/-- The length field of a ciphertext that fits `COUT` (R98, R163). -/
theorem toBE32_setWidth (n : BitVec 8) : toBE32 (n.setWidth 32) = [0, 0, 0, n] := by
  have low : (n.setWidth 32).toNat = n.toNat := BitVec.toNat_setWidth_of_le (by decide)
  have small := n.isLt
  rw [toBE32, low]
  simp only [toBE]
  rw [Nat.div_eq_of_lt (by omega), Nat.div_eq_of_lt (by omega), Nat.div_eq_of_lt (by omega),
    pow_zero, Nat.div_one, BitVec.ofNat_toNat, BitVec.setWidth_eq]
  rfl

/-- Settles O33, by whether the interlocks are set and the fields written. -/
theorem buildRespWritesTheResponseFrame : Obligations.BuildRespWritesTheResponseFrame := by
  unfold Obligations.BuildRespWritesTheResponseFrame
  refine ⟨rfl, fun s idle => ⟨?_, fun lacks => ?_⟩⟩
  · intro n u iv ct valid kind hn hu hiv hct
    have built := buildRespOp_of_read (s := clearCmdErr s) valid kind (State.userField_of_read hn hu)
      hiv hct
    have stored := s.writeBytes_stored .txbuf 0 (longFrameBytes code115
      (u ++ List.replicate (16 - u.length) 0) iv (s.coutLen.setWidth 32) (responsePayload ct))
    refine ⟨_, ?_, exec_unit_done rfl idle built⟩
    have frame : longFrameBytes code115 (u ++ List.replicate (16 - u.length) 0) iv
          (s.coutLen.setWidth 32) (responsePayload ct)
        = [0x31, 0x31, 0x35] ++ (u ++ List.replicate (16 - u.length) 0) ++ iv ++ [0, 0, 0, s.coutLen]
          ++ ct ++ List.replicate (128 - s.coutLen.toNat) 0 := by
      rw [longFrameBytes, toBE32_setWidth, responsePayload, State.readBytes_length hct,
        ← List.append_assoc]
      rfl
    rw [← frame]
    exact stored
  · refine exec_unit_lacking rfl idle (buildRespOp_lacking_of (s := clearCmdErr s) ?_)
    rw [← or_assoc (a := s.unameSrcLen = none), ← State.userField_eq_none_iff] at lacks
    exact lacks

end Sys2Proof.Machine

/-! The framer's parsing commands, and the frames as instructions of their own (spec/41_message_framer.md
R160 to R170; spec/60_exceptions.md R271 to R278). -/

namespace Sys2Proof.Machine

/-! ### PARSE_CHAL (R165 to R167) -/

theorem parseChalOp_raises {s : State} {code : Bytes} {c : Cause}
    (hcode : s.readBytes .rxbuf 0 3 = some code) (hc : classifyCode .challenge code = .raises c) :
    parseChalOp s = .raised c s := by
  have hcode : s.rxCode = some code := hcode
  simp only [parseChalOp, hcode, hc]
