-- ==== Sys2Proof/Machine/Flags.lean ====
section
/-!
DEFINITION. The machine has no status flags (10_state.md R28); what it tests are the IEEE comparisons (00_scope.md R15), the
operand checks of the format-A commands (30_encoding.md R48) and, with `CTOR`, the order of the checks (R47). The codes of the
response status stand here too (R46).
-/

namespace Sys2Proof.Machine

variable {F : Fmt}

/-- Order of the values of words that are not NaNs: the sign-magnitude number, so `-0` and `+0` are equal and the infinities
bound everything. -/
def orderKey (w : Word F) : Int := if signBit w then -(magBits w : Int) else magBits w

/-- IEEE `a < b`: false when either is a NaN (00_scope.md R15). -/
def flt (a b : Word F) : Bool := !isNaN a && !isNaN b && decide (orderKey a < orderKey b)

/-- IEEE `a > b` (00_scope.md R15). -/
def fgt (a b : Word F) : Bool := flt b a

/-- IEEE `a >= b`: false when either is a NaN (30_encoding.md R48). -/
def fge (a b : Word F) : Bool := !isNaN a && !isNaN b && decide (orderKey b ≤ orderKey a)

/-- The operand check of the five setters: "the operand passes when it is not a NaN" (30_encoding.md R48). -/
def setterOperandOk (v : Word F) : Bool := !isNaN v

/-- The operand check of `INIT`: "`isFinite(sr)` and `sr >= 40`" (30_encoding.md R48). -/
def initOperandOk (sr : Word F) : Bool := isFinite sr && fge sr (lit 40)

/-- The status codes on `rsp_status` (30_encoding.md R46). -/
def statusCode : Status → BitVec 2
  | .ok => 0
  | .illegal => 1
  | .notReady => 2
  | .badArg => 3

/-- The shape codes in the cell `LFO_SHAPE` (41_modulation_oscillator.md R69). -/
def shapeCode : Shape → BitVec 2
  | .sine => 0
  | .triangle => 1
  | .ramp => 2
  | .smoothSquare => 3

end Sys2Proof.Machine
end

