-- ==== Sys2Proof/Machine/Modulation.lean ====
section
/-!
DEFINITION. The modulation oscillator and its four shapes (41_modulation_oscillator.md R62 to R69).
-/

namespace Sys2Proof.Machine

variable {F : Fmt}

/-- `ModOsc.new(f, shape)` (41_modulation_oscillator.md R62). -/
def modOscNew (f : Word F) (shape : Shape) : ModOsc F := ⟨oscNew f, shape⟩

/-- `shape_triangle(p)` (41_modulation_oscillator.md R65). -/
def shapeTriangle (E : Env F) (p : Word F) : Word F :=
  if flt p (lit 1 2) then fsub (E.nan .triLine) (fmul (E.nan .triScale) (lit 4) p) (lit 1)
  else fsub (E.nan .triLine) (lit 3) (fmul (E.nan .triScale) (lit 4) p)

/-- `shape_ramp(p)` (41_modulation_oscillator.md R66). -/
def shapeRamp (E : Env F) (p : Word F) : Word F :=
  fsub (E.nan .rampLine) (fmul (E.nan .rampScale) (lit 2) p) (lit 1)

/-- `shape_smoothsquare(p)` (41_modulation_oscillator.md R67). Nothing clamps it. -/
def shapeSmoothSquare (E : Env F) (p : Word F) : Word F :=
  fmul (E.nan .softScale) (ftanh E.num (E.nan .softTanh) (sineOf E .lfo p)) (lit 2)

/-- The shape arm of `ModOsc.next_sample` (41_modulation_oscillator.md R63, R64 to R67). -/
def shapeOf (E : Env F) (shape : Shape) (p : Word F) : Word F :=
  match shape with
  | .sine => sineOf E .lfo p
  | .triangle => shapeTriangle E p
  | .ramp => shapeRamp E p
  | .smoothSquare => shapeSmoothSquare E p

/-- `ModOsc.next_sample()` (41_modulation_oscillator.md R63): the value at the phase before advancing. -/
def modOscNext (E : Env F) (sr : Word F) (l : ModOsc F) : Word F × ModOsc F :=
  (shapeOf E l.shape l.osc.phase, { l with osc := oscAdvance E .lfo sr l.osc })

end Sys2Proof.Machine
end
• • • • •
## Work order
Would you please repeat all the entries exactly as written?

## Problem solution
/-- The length field of a ciphertext that fits `COUT` (R98, R163). -/
theorem toBE32_setWidth (n : BitVec 8) : toBE32 (n.setWidth 32) = [0, 0, 0, n] := by
  have low : (n.setWidth 32).toNat = n.toNat := BitVec.toNat_setWidth_of_le (by decide)
  have small := n.isLt
  rw [toBE32, low]
  simp only [toBE]
  rw [Nat.div_eq_of_lt (by omega), Nat.div_eq_of_lt (by omega), Nat.div_eq_of_lt (by omega),
    pow_zero, Nat.div_one, BitVec.ofNat_toNat, BitVec.setWidth_eq]
  rfl

/-- Settles O33, by whether the interlocks are set and the fields written. -/
theorem buildRespWritesTheResponseFrame : Obligations.BuildRespWritesTheResponseFrame := by
  unfold Obligations.BuildRespWritesTheResponseFrame
  refine ⟨rfl, fun s idle => ⟨?_, fun lacks => ?_⟩⟩
  · intro n u iv ct valid kind hn hu hiv hct
    have built := buildRespOp_of_read (s := clearCmdErr s) valid kind (State.userField_of_read hn hu)
      hiv hct
    have stored := s.writeBytes_stored .txbuf 0 (longFrameBytes code115
      (u ++ List.replicate (16 - u.length) 0) iv (s.coutLen.setWidth 32) (responsePayload ct))
    refine ⟨_, ?_, exec_unit_done rfl idle built⟩
    have frame : longFrameBytes code115 (u ++ List.replicate (16 - u.length) 0) iv
          (s.coutLen.setWidth 32) (responsePayload ct)
        = [0x31, 0x31, 0x35] ++ (u ++ List.replicate (16 - u.length) 0) ++ iv ++ [0, 0, 0, s.coutLen]
          ++ ct ++ List.replicate (128 - s.coutLen.toNat) 0 := by
      rw [longFrameBytes, toBE32_setWidth, responsePayload, State.readBytes_length hct,
        ← List.append_assoc]
      rfl
    rw [← frame]
    exact stored
  · refine exec_unit_lacking rfl idle (buildRespOp_lacking_of (s := clearCmdErr s) ?_)
    rw [← or_assoc (a := s.unameSrcLen = none), ← State.userField_eq_none_iff] at lacks
    exact lacks

end Sys2Proof.Machine

/-! The framer's parsing commands, and the frames as instructions of their own (spec/41_message_framer.md
R160 to R170; spec/60_exceptions.md R271 to R278). -/

namespace Sys2Proof.Machine

/-! ### PARSE_CHAL (R165 to R167) -/

theorem parseChalOp_raises {s : State} {code : Bytes} {c : Cause}
    (hcode : s.readBytes .rxbuf 0 3 = some code) (hc : classifyCode .challenge code = .raises c) :
    parseChalOp s = .raised c s := by
  have hcode : s.rxCode = some code := hcode
  simp only [parseChalOp, hcode, hc]
-- ==== Sys2Proof/Machine/Flags.lean ====
section
/-!
DEFINITION. The machine has no status flags (10_state.md R28); what it tests are the IEEE comparisons (00_scope.md R15), the
operand checks of the format-A commands (30_encoding.md R48) and, with `CTOR`, the order of the checks (R47). The codes of the
response status stand here too (R46).
-/

namespace Sys2Proof.Machine

variable {F : Fmt}

/-- Order of the values of words that are not NaNs: the sign-magnitude number, so `-0` and `+0` are equal and the infinities
bound everything. -/
def orderKey (w : Word F) : Int := if signBit w then -(magBits w : Int) else magBits w

/-- IEEE `a < b`: false when either is a NaN (00_scope.md R15). -/
def flt (a b : Word F) : Bool := !isNaN a && !isNaN b && decide (orderKey a < orderKey b)

/-- IEEE `a > b` (00_scope.md R15). -/
def fgt (a b : Word F) : Bool := flt b a

/-- IEEE `a >= b`: false when either is a NaN (30_encoding.md R48). -/
def fge (a b : Word F) : Bool := !isNaN a && !isNaN b && decide (orderKey b ≤ orderKey a)

/-- The operand check of the five setters: "the operand passes when it is not a NaN" (30_encoding.md R48). -/
def setterOperandOk (v : Word F) : Bool := !isNaN v

/-- The operand check of `INIT`: "`isFinite(sr)` and `sr >= 40`" (30_encoding.md R48). -/
def initOperandOk (sr : Word F) : Bool := isFinite sr && fge sr (lit 40)

/-- The status codes on `rsp_status` (30_encoding.md R46). -/
def statusCode : Status → BitVec 2
  | .ok => 0
  | .illegal => 1
  | .notReady => 2
  | .badArg => 3

/-- The shape codes in the cell `LFO_SHAPE` (41_modulation_oscillator.md R69). -/
def shapeCode : Shape → BitVec 2
  | .sine => 0
  | .triangle => 1
  | .ramp => 2
  | .smoothSquare => 3

end Sys2Proof.Machine
end

-- ==== Sys2Proof/Machine/Modulation.lean ====
section
/-!
DEFINITION. The modulation oscillator and its four shapes (41_modulation_oscillator.md R62 to R69).
-/

namespace Sys2Proof.Machine

variable {F : Fmt}

/-- `ModOsc.new(f, shape)` (41_modulation_oscillator.md R62). -/
def modOscNew (f : Word F) (shape : Shape) : ModOsc F := ⟨oscNew f, shape⟩

/-- `shape_triangle(p)` (41_modulation_oscillator.md R65). -/
def shapeTriangle (E : Env F) (p : Word F) : Word F :=
  if flt p (lit 1 2) then fsub (E.nan .triLine) (fmul (E.nan .triScale) (lit 4) p) (lit 1)
  else fsub (E.nan .triLine) (lit 3) (fmul (E.nan .triScale) (lit 4) p)

/-- `shape_ramp(p)` (41_modulation_oscillator.md R66). -/
def shapeRamp (E : Env F) (p : Word F) : Word F :=
  fsub (E.nan .rampLine) (fmul (E.nan .rampScale) (lit 2) p) (lit 1)

/-- `shape_smoothsquare(p)` (41_modulation_oscillator.md R67). Nothing clamps it. -/
def shapeSmoothSquare (E : Env F) (p : Word F) : Word F :=
  fmul (E.nan .softScale) (ftanh E.num (E.nan .softTanh) (sineOf E .lfo p)) (lit 2)

/-- The shape arm of `ModOsc.next_sample` (41_modulation_oscillator.md R63, R64 to R67). -/
def shapeOf (E : Env F) (shape : Shape) (p : Word F) : Word F :=
  match shape with
  | .sine => sineOf E .lfo p
  | .triangle => shapeTriangle E p
  | .ramp => shapeRamp E p
  | .smoothSquare => shapeSmoothSquare E p

/-- `ModOsc.next_sample()` (41_modulation_oscillator.md R63): the value at the phase before advancing. -/
def modOscNext (E : Env F) (sr : Word F) (l : ModOsc F) : Word F × ModOsc F :=
  (shapeOf E l.shape l.osc.phase, { l with osc := oscAdvance E .lfo sr l.osc })

end Sys2Proof.Machine
end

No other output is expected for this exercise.